____ Entries supplied

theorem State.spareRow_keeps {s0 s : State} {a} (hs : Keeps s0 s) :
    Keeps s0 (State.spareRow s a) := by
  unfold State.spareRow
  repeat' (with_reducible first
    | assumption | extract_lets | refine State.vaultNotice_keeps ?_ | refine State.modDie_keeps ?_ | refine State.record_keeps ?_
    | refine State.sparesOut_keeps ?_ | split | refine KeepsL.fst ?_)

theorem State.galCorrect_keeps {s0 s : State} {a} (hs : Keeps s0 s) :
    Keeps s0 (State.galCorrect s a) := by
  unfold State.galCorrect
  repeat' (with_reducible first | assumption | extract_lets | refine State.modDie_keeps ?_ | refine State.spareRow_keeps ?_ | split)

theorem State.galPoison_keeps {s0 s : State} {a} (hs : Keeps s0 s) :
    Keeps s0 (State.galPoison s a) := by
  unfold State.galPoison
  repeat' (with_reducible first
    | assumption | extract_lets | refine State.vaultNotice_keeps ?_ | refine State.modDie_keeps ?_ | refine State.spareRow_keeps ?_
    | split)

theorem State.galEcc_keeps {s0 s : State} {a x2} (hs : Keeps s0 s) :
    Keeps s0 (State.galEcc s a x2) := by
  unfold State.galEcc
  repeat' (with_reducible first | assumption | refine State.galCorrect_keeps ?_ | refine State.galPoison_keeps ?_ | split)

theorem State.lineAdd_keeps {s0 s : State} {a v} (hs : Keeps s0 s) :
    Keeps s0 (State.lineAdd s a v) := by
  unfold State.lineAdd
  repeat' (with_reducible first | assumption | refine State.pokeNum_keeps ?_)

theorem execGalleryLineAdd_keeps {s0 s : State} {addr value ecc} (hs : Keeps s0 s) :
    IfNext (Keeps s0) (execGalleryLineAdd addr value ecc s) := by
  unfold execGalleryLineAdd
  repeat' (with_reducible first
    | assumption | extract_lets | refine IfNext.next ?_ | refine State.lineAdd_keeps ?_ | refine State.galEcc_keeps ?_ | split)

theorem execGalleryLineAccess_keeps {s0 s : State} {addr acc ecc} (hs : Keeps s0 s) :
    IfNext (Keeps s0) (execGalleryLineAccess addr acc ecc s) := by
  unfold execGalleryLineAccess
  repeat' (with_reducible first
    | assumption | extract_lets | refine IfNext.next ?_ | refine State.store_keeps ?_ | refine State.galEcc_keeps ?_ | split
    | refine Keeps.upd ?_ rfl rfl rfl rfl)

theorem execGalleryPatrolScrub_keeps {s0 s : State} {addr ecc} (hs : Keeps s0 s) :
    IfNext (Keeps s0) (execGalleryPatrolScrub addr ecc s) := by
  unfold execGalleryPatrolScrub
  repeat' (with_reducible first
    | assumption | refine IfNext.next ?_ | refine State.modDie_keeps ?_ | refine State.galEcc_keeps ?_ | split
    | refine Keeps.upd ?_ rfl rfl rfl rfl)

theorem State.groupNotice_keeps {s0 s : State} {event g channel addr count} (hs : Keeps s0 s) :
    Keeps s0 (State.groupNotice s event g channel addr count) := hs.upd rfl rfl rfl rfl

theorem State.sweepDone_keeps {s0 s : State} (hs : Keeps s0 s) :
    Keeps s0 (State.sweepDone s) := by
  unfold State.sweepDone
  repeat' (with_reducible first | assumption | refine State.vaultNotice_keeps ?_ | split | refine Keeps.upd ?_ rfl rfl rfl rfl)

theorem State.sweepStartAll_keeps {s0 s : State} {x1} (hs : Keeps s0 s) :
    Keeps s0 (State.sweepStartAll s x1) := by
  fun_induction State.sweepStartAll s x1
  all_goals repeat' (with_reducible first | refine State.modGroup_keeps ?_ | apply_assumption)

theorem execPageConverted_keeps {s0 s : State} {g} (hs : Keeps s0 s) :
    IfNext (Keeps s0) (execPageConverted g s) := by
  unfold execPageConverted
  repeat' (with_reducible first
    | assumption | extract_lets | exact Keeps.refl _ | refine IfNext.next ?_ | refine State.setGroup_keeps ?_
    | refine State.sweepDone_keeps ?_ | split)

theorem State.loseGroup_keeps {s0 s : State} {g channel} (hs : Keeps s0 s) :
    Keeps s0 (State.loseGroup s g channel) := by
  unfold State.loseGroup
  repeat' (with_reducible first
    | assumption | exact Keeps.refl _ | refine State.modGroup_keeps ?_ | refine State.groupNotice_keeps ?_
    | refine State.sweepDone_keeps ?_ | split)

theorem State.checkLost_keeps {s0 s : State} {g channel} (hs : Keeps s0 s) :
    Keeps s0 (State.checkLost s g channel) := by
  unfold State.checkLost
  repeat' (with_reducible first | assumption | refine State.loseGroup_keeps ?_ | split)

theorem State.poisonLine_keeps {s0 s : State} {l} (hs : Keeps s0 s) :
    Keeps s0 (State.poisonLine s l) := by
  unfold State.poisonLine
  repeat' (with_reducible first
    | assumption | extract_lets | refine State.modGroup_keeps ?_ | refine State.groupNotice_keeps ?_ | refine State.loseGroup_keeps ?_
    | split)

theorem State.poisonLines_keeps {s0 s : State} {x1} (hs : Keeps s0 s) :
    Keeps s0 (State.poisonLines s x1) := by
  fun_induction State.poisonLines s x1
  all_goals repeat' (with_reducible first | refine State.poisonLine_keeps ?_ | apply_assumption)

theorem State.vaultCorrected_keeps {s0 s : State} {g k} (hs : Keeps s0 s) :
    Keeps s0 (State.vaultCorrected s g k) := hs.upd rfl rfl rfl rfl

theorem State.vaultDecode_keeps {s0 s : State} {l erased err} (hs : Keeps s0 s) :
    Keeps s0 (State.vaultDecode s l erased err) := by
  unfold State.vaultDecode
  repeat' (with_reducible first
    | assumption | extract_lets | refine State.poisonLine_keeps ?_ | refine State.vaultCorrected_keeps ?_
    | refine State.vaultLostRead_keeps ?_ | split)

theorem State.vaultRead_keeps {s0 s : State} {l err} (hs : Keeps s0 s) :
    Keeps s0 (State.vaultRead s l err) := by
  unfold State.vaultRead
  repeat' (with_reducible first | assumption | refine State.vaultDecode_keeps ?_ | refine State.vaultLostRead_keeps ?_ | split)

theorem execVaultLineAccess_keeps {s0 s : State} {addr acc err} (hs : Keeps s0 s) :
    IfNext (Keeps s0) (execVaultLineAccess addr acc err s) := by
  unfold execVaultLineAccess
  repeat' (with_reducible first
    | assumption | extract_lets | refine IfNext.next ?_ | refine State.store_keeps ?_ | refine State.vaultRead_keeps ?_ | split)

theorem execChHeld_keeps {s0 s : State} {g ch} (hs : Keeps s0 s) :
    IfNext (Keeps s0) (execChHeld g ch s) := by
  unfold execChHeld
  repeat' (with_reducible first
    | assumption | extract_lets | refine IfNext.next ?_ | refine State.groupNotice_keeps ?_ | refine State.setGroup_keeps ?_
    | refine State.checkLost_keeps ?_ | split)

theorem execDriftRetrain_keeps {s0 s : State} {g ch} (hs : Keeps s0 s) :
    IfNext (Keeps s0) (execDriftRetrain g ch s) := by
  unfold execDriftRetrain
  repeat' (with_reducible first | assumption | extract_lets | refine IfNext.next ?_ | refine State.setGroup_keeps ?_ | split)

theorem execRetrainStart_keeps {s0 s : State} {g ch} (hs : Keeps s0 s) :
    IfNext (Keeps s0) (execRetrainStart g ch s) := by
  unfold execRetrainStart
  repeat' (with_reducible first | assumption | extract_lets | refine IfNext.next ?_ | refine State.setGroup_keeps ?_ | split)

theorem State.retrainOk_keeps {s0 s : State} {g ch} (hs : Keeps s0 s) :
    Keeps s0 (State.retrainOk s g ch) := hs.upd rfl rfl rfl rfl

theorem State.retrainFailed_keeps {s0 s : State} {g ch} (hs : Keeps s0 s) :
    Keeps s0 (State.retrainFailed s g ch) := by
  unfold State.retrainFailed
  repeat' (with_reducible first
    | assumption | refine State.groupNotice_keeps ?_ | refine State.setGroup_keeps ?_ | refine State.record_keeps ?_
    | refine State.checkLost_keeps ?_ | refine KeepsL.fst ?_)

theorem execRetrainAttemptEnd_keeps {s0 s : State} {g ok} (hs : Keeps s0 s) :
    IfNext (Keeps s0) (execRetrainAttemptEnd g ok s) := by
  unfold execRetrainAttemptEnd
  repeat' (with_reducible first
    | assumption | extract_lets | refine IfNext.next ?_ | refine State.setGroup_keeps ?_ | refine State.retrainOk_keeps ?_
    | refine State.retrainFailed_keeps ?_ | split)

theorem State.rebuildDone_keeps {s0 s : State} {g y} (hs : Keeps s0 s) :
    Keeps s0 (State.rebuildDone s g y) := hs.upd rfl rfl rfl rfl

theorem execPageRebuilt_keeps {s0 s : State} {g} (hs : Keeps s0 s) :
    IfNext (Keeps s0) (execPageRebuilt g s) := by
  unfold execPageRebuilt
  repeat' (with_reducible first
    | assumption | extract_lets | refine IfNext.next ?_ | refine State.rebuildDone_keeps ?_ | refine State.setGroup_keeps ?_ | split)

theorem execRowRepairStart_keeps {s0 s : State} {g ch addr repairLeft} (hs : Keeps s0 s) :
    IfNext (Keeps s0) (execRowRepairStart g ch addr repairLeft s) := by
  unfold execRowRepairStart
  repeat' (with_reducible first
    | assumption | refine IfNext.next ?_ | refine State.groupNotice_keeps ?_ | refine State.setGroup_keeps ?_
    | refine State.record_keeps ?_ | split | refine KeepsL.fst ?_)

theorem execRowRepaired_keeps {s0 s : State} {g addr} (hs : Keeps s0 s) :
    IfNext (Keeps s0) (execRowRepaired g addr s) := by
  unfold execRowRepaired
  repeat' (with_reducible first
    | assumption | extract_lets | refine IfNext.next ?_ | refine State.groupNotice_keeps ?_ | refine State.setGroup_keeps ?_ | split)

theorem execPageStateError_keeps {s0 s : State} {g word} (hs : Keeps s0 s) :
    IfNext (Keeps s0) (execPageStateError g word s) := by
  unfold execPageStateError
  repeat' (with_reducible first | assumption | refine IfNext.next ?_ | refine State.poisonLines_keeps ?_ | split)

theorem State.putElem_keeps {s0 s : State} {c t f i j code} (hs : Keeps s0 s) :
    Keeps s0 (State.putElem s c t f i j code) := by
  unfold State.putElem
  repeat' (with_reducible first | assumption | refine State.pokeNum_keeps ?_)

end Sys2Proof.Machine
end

________

From the material above, gather all lines that include the string "refl" and copy them.

### Expected answer
    | assumption | extract_lets | exact Keeps.refl _ | refine IfNext.next ?_ | refine State.setGroup_keeps ?_
    | assumption | exact Keeps.refl _ | refine State.modGroup_keeps ?_ | refine State.groupNotice_keeps ?_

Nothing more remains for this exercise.